With the physical addresses available to the QBM layer, and a classification scheme that allows us to identify conflicts and their location, we construct our PAQ scheduling algorithm around the following two intuitions: (i) lowerlevel conflicts are most costly - PAQ should avoid them if possible, and (ii) if PAQ can schedule a single transaction from an area of conflict while doing other work and only later execute the other contentious operation, it can avoid contention while achieving parallelism. These intuitions lead us to establish the following goals on how PAQ should perform clump composition, the most critical contribution of our work: (Goal #1) Add transactions incurring conflicts in the lowest levels first. (Goal #2) For node- and cluster-level conflicts, never schedule a clump such that either would have greater than one transaction issued concurrently from it. (Goal #3) Continue adding transactions to the clump, prioritizing for low-level conflicts, until no more can be added without breaking Goal #2. Succinctly, PAQ attempts to build clumps in a bottom-up, conflict-first fashion such that the lowest level with contention does not have conflicting transactions in the clump.
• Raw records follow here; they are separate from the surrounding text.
/-- Settles O15: three writes are two before a last one, and a run of three takes; fewer leave or clear each bit. -/
theorem completeClearRunDeassertsTheLatch : Obligations.CompleteClearRunDeassertsTheLatch := by
  intro ag v s may
  have writes (b : Bank) := fun ds d => runWith_clears b (v := v) (k := 0) ds d may (List.nil_suffix)
  have three (b : Bank) (d1 d2 d3 : Draws) :
      runWith ([d1, d2, d3].map fun x => (regInstr ag .write v (clrReg b), x)) s =
        .next (afterClears b ag v (bankStat b s &&& ~~~v) d3 3 s) := by
    obtain ⟨w, run, -, last⟩ := writes b [d1, d2] d3
    exact last (Nat.le_refl 2) ▸ run
  have fewer (b : Bank) (ds : List Draws) (d : Draws) :
      ∃ w, runWith ((ds ++ [d]).map fun x => (regInstr ag .write v (clrReg b), x)) s =
          .next (afterClears b ag v w d (ds.length + 1) s) ∧
        ∀ n : Nat, (v.getLsbD n = false → w.getLsbD n = (bankStat b s).getLsbD n) ∧
          (w.getLsbD n = true → (bankStat b s).getLsbD n = true) := by
    obtain ⟨w, run, cleared, -⟩ := writes b ds d
    exact ⟨w, run, bits_of_cleared cleared⟩
  exact ⟨fun d1 d2 d3 => ⟨three .d2c d1 d2 d3, three .c2d d1 d2 d3⟩, fun ds d _ => ⟨fewer .d2c ds d, fewer .c2d ds d⟩⟩

/-! ## DMX_CLEAR -/

/-- Settles O28: DMX_CLEAR is a D2C_CLR write of the mask, and moves to the next of the three or to DISPATCH. -/
theorem dmxClearWritesTheMask : Obligations.DmxClearWritesTheMask := by
  intro s n state
  refine ⟨_, exec_dmxClear_eq s n state, rfl, fun zero => ?_, fun one => ?_, fun two => ?_, fun takes => if_pos ?_,
    fun fails => if_neg ?_⟩
  · obtain rfl : n = 0 := Fin.ext zero
    rfl
  · obtain rfl : n = 1 := Fin.ext one
    rfl
  · obtain rfl : n = 2 := Fin.ext two
    rfl
  · exact (clearTakes_iff ..).2 takes
  · exact fun takes => fails ((clearTakes_iff ..).1 takes)

/-- Settles O29: in CLEARING(2) two writes of the mask stand in the history, so the third takes whatever is drawn. -/
theorem thirdClearWriteAlwaysTakes : Obligations.ThirdClearWriteAlwaysTakes := by
  intro s run state
  have takes : clearTakes .demux .d2cClr s.dmxMask s = true :=
    (clearTakes_iff ..).2 (takesByLaw_of_run 0x18 (Nat.le_refl 2) (run 2 state))
  refine ⟨_, exec_dmxClear_eq s 2 state, rfl, if_pos takes, ?_⟩
  show (if clearTakes .demux .d2cClr s.dmxMask s = true then _ else _) &&& s.dmxMask = 0
  rw [if_pos takes, BitVec.and_assoc, BitVec.not_and_self]
  exact BitVec.and_zero

end Sys2Proof.Machine
end

section
/-! The buffers apart (R144), the step of a slot (R12, R97, R142), and the state after RESET (R340). -/

namespace Sys2Proof.Machine

theorem lookup_some {c : Config} {ch : Nat} {e : ChanRecord} (found : lookup c ch = some e) :
    ch < 16 ∧ e.buffer = c.bufBase + 32 * ch := by
  rcases Nat.lt_or_ge ch 8 with tx | notTx
  · rw [lookup_tx c tx] at found
    cases found
    exact ⟨by omega, rfl⟩
  rcases Nat.lt_or_ge ch 16 with rx | outside
  · rw [lookup_rx c notTx rx] at found
    cases found
    exact ⟨rx, rfl⟩
  · rw [lookup_eq_none c outside] at found
    cases found

/-- Settles O8: buffers are 32 bytes each, in the order of their channels, within the window that R6 keeps apart. -/
theorem buffersAreDisjoint : Obligations.BuffersAreDisjoint := by
  intro c i j e f a legal atI atJ above below
  obtain ⟨-, -, apart⟩ := windows_of_legal legal
  obtain ⟨iLt, eBuffer⟩ := lookup_some atI
  obtain ⟨jLt, fBuffer⟩ := lookup_some atJ
  omega

/-! ## The step of a slot -/

section
variable {s : State} (legal : configLegal s.cfg = true)
include legal

theorem step_of_decode {i : Instr} (decoded : decode s.cfg (nextSlot s).proposal = .ok i) :
    step s = if standsAlone i then passOver (exec i (takeSlot s)) (takeSlot s) else .next (takeSlot s) := by
  rw [step, stepOn, if_pos legal, decoded]
  rfl

theorem step_of_reject {e : Reject} (rejected : decode s.cfg (nextSlot s).proposal = .error e) :
    step s = .next (rejectProposal (nextSlot s).proposal (takeSlot s)) := by
  rw [step, stepOn, if_pos legal, rejected]
  rfl

end

/-- A proposal that is not the peer's access is passed over when it is rejected. -/
theorem rejectProposal_of_not_peer {pr : Proposal} (s : State)
    (notPeer : ∀ dir width addr data, pr ≠ .access .peer dir width addr data) : rejectProposal pr s = s := by
  cases pr with
  | command | event => rfl
  | access ag dir width addr data =>
    cases ag with
    | peer => exact absurd rfl (notPeer dir width addr data)
    | demux | txeng | init => rfl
To properly compare our PAQ clumping strategy, let us observe how requests in Figure 5 would be handled by the *default* (traditional) scheduling scheme, which we name *Virtually Addressed Queuing* (VAQ), when compared with how PAQ handles the exact same situation (depicted in Figure 6(a)). Due to lack of space, we do not go over the example presented in Figure 6 in detail. In short, VAQ handles requests in a FIFO nature because it has no better option without access to the physical addresses, resulting in six separate request sets being issued, of which only two have the opportunity to execute in an interleaved fashion. PAQ, on the other hand, is able to view the physical addresses and therefore optimizes its submissions to solely three separate request sets, all of which can be interleaved.

#### 4.4. Plane Packing

In theory, multi-plane mode operation should allow SSDs to achieve nx speedup (where n is the number of planes in a NAND flash), since n pages can be served simultaneously. However, such a speedup is generally not reached because traditional VAQ is ignorant of physical addresses, which is a prerequisite to intelligently constructing multi-plane-mode operations. Further, since traditionally the underlying FTL is oblivious of the device-level queue and requests therein, it is not possible for the FTL and HIL to collaborate to construct multi-plane mode requests. For example, in Figure 7, even though a VAQ scheduler would reorder commands in an attempt to satisfy the planeaddressing rule, the order of transactions associated with the reordered commands is still not sufficient to build multiplane-mode operations; without knowledge of the physical addresses, it is purely luck for the FTL to be able to execute multi-plane mode transactions.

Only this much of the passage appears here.